Is there any chance you can expand on the reasoning behind the circular/coaxial designed transistors? The normal sorta logic style transistors are straight forward, and the serpentine nature of the high current transistors makes sense for the surface area, but I never understood the reasoning for the round transistors.
Theoretically you could make a PNP transistor by reversing the doping of an NPN transistor. The main problem is that boron diffuses rapidly, making it hard to fabricate a buried P-layer. Boron also has less solubility than phosphorus, making it hard to dope the emitter. Also, holes have only 1/3 the mobility of electrons, so PNP and NPN aren't symmetrical. To deal with these issues, PNP transistors are usually built with lateral construction (i.e. horizontally). The ring structure ensures that almost all of the carriers injected by the emitter are intercepted by the collector.
(This is based on The Art of Analog Layout, p280. I don't know all this doping stuff myself.)
It's worth noting that all of this mess was solvable, and made economical. Good (or at least fast) PNP and NPN transistors are now available together with modern complementary bipolar processes. These processes are in mass production and, these days, barely more expensive than the traditional ones even if they often involve fun things like SiGe.
For this case of lateral PNP transistors, the reason is as Ken has said.
Because both the emitter and the collector are on the surface, making them both circular ensures that the distance between them, which is the same as the width of the base, is constant.
The properties of the bipolar transistors vary very strongly with the width of the base. If the width is not constant, then the current becomes crowded in only a part of the base and many characteristics become worse.
Unlike in lateral transistors, in vertical transistors the width of the base is not determined by geometry, but by doping doses and diffusion times, so the form of the emitter is less important.

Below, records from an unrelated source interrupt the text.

-- ==== Sys2Proof/Certificates/Slice0/Obligations.lean ====
section
/-! DEFINITION. The statements for the provers. They are stated about `exec`, `step`, `decode` and the named operations;
next states are written out field by field, so that a statement says what changed and that nothing else did. -/

open Sys2Proof Sys2Proof.Machine

/-! ### Encodings -/

/-- Words written out from `30_encoding.md` section 3 decode to the commands they stand for. -/
def Obligations.WordsOfEachRowDecode : Prop :=
  decode [0x01, 0x00] = .ok (.cfgenc 0x00, []) ∧
  decode [0x02, 0x50, 0xC3, 0x00, 0x00, 0x03] = .ok (.txinit 50000, [0x03]) ∧
  decode [0x02, 0x80, 0x3E, 0x00, 0x00] = .ok (.txinit 16000, []) ∧
  decode [0x03, 0x04] = .ok (.txien, [0x04]) ∧
  decode [0x04] = .ok (.txidis, []) ∧
  decode [0x05, 0xA3, 0xE1] = .ok (.loadb 0xA3, [0xE1]) ∧
  decode [0x06, 0x02, 0x48, 0x69, 0x07] = .ok (.submit 2 [0x48, 0x69], [0x07]) ∧
  decode [0x07] = .ok (.guard, []) ∧
  decode [0xE0, 0xE1] = .ok (.drain, [0xE1]) ∧
  decode [0xE1] = .ok (.shift, [])

/-- The encoding of every well-formed command, at the front of any stream, decodes to that command and leaves the rest. -/
def Obligations.DecodeOfEncode : Prop :=
  ∀ (i : Instr) (rest : List Byte), i.WellFormed = true → decode (encode i ++ rest) = .ok (i, rest)

/-- Whatever decodes is the encoding of the well-formed command it decodes to. -/
def Obligations.DecodedBytesAreTheEncoding : Prop :=
  ∀ (bs rest : List Byte) (i : Instr), decode bs = .ok (i, rest) → i.WellFormed = true ∧ bs = encode i ++ rest

/-- Every opcode byte other than 0x01..0x07, 0xE0, 0xE1 is refused, and nothing else changes. -/
def Obligations.IllegalOpcodeIsRefused : Prop :=
  ∀ (b : Byte) (rest : List Byte), ¬(1 ≤ b.toNat ∧ b.toNat ≤ 7) → b ≠ 0xE0 → b ≠ 0xE1 →
    decode (b :: rest) = .error .illegalCommand ∧
    ∀ s : State, s.status = .running → s.stream.drop s.pc = b :: rest →
      agentStep .host s = .next { s with status := .refused .illegalCommand } ∧
      (s.mode = .scripted → step s = .next { s with status := .refused .illegalCommand })

/-- A command whose operand bytes run past the end of the stream is refused with TruncatedCommand (R106). -/
def Obligations.TruncatedCommandIsRefused : Prop :=
  ∀ (i : Instr) (k : Nat), i.WellFormed = true → 0 < k → k < (encode i).length →
    decode ((encode i).take k) = .error .truncatedCommand ∧
    ∀ s : State, s.status = .running → s.stream.drop s.pc = (encode i).take k →
      agentStep .host s = .next { s with status := .refused .truncatedCommand } ∧
      (s.mode = .scripted → step s = .next { s with status := .refused .truncatedCommand })

/-- The length rule (R108): `pc` moves by the command's length on success, not at all on a fault or refusal; a marker has
a place in the stream in scripted mode only. -/
def Obligations.PcAdvancesByTheLength : Prop :=
  (∀ i : Instr, i.WellFormed = true → (encode i).length =
    match i with
    | .cfgenc _ => 2
    | .txinit _ => 5
    | .txien => 1
    | .txidis => 1
    | .loadb _ => 2
    | .submit n _ => 2 + n.toNat
    | .guard => 1
    | .drain => 1
    | .shift => 1) ∧
  ∀ (i : Instr) (s t : State), i.WellFormed = true → exec i s = .next t →
    (t.status = .running → (s.mode = .scripted ∨ i.isMarker = false) → t.pc = s.pc + (encode i).length) ∧
    (t.status = .running → s.mode = .free → i.isMarker = true → t.pc = s.pc) ∧
    (t.status ≠ .running → t.pc = s.pc)

/-! ### The step, the agents, the end of a run -/

/-- A step runs the decoded command. Scripted: `step` is `exec` of it. Free: the host agent's step is, but that it passes
over a marker (the model's choice, notes/assumptions/14.md); and a step of the machine is the step of the agent the free
choice picks, one turn later (notes/assumptions/3.md). -/
def Obligations.StepRunsTheDecodedCommand : Prop :=
  ∀ s : State, s.status = .running →
    (∀ (i : Instr) (rest : List Byte), decode (s.stream.drop s.pc) = .ok (i, rest) →
      (s.mode = .scripted → step s = exec i s ∧ agentStep .host s = exec i s) ∧
      (s.mode = .free → i.isMarker = false → agentStep .host s = exec i s) ∧
      (s.mode = .free → i.isMarker = true → agentStep .host s = .next { s with pc := s.pc + 1 })) ∧
    agentStep .drain s = exec .drain s ∧
    agentStep .shifter s = exec .shift s ∧
    (s.mode = .free → ∀ (a : Agent) (as : List Agent), enabledAgents Config.params s = a :: as →
      step s = agentStep (pickAgent (Config.freeTurn s.turn) a as) { s with turn := s.turn + 1 })

/-- Which agents are enabled, `status = running` and free mode apart (43_drain_state_machine.md section 2,
41_serial_transmitter.md section 4). The second clause is the model's choice, notes/assumptions/3.md: of a list of agents
the choice number picks every member by some number and nothing but a member. That `step` picks from the enabled agents
of a running machine in free mode is said in `StepRunsTheDecodedCommand`. -/
def Obligations.AnyEnabledAgentMayStepNext : Prop :=
  (∀ (p : Params) (s : State) (a : Agent), a ∈ enabledAgents p s ↔
    (a = .host ∧ s.pc < s.stream.length) ∨
    (a = .drain ∧ s.txEn = true ∧ s.txIe = true ∧ s.txq.length < p.txStages) ∨
    (a = .shifter ∧ s.txEn = true ∧ s.txq ≠ [])) ∧
  ∀ (a b : Agent) (as : List Agent), b ∈ a :: as ↔ ∃ k, pickAgent k a as = b

/-- The end of a run (30_encoding.md section 5, 70_reset_and_hazards.md section 4). That the model answers it with
`runComplete` is its choice, notes/assumptions/10.md; so are the pick among the enabled agents and the turn counter,
notes/assumptions/3.md. -/
def Obligations.RunEndsWhenNoAgentIsEnabled : Prop :=
  ∀ s : State, s.status = .running → s.pc = s.stream.length →
    agentStep .host s = .refused .runComplete ∧
    (s.mode = .scripted → step s = .refused .runComplete) ∧
    (Quiescent Config.params s ↔ irq Config.params s = false ∧ shiftEnabled s = false) ∧
    (s.mode = .free → irq Config.params s = false → shiftEnabled s = false → step s = .refused .runComplete) ∧
    (s.mode = .free → (irq Config.params s = true ∨ shiftEnabled s = true) →
      ∃ a, a ≠ Agent.host ∧ agentEnabled Config.params s a = true ∧ step s = agentStep a { s with turn := s.turn + 1 })

/-- No operation writes the command stream, and no step changes how the run is read; the free choice's turn counter moves
by one in free mode and not at all in scripted mode (the model's own fields, notes/assumptions/1.md to 3.md). -/
def Obligations.StreamIsImmutable : Prop :=
  ∀ s t : State, step s = .next t →
    t.stream = s.stream ∧ t.mode = s.mode ∧
    (s.mode = .scripted → t.turn = s.turn) ∧ (s.mode = .free → t.turn = s.turn + 1)

/-- Every scripted step that succeeds is, with the markers deleted, a free step: the same operation on the same state in
free mode gives the same state, but that a marker takes no place in the stream. -/
def Obligations.ScriptedStepIsAFreeStep : Prop :=
  ∀ (i : Instr) (s t : State), s.mode = .scripted → exec i s = .next t → t.status = .running →
    exec i { s with mode := .free } =
      .next { t with mode := .free, pc := if i.isMarker then s.pc else t.pc }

Nonetheless, in early planar transistors the emitter was also circular. The reason is that in bipolar transistors with very narrow bases, the resistance of the narrow base layer becomes large and in the center of the base under the emitter, the base-emitter voltage drops to a lower value than at the terminals of the transistor, which makes the central part of the emitter and base non-functional (i.e. only a very small fraction of the current passes through there).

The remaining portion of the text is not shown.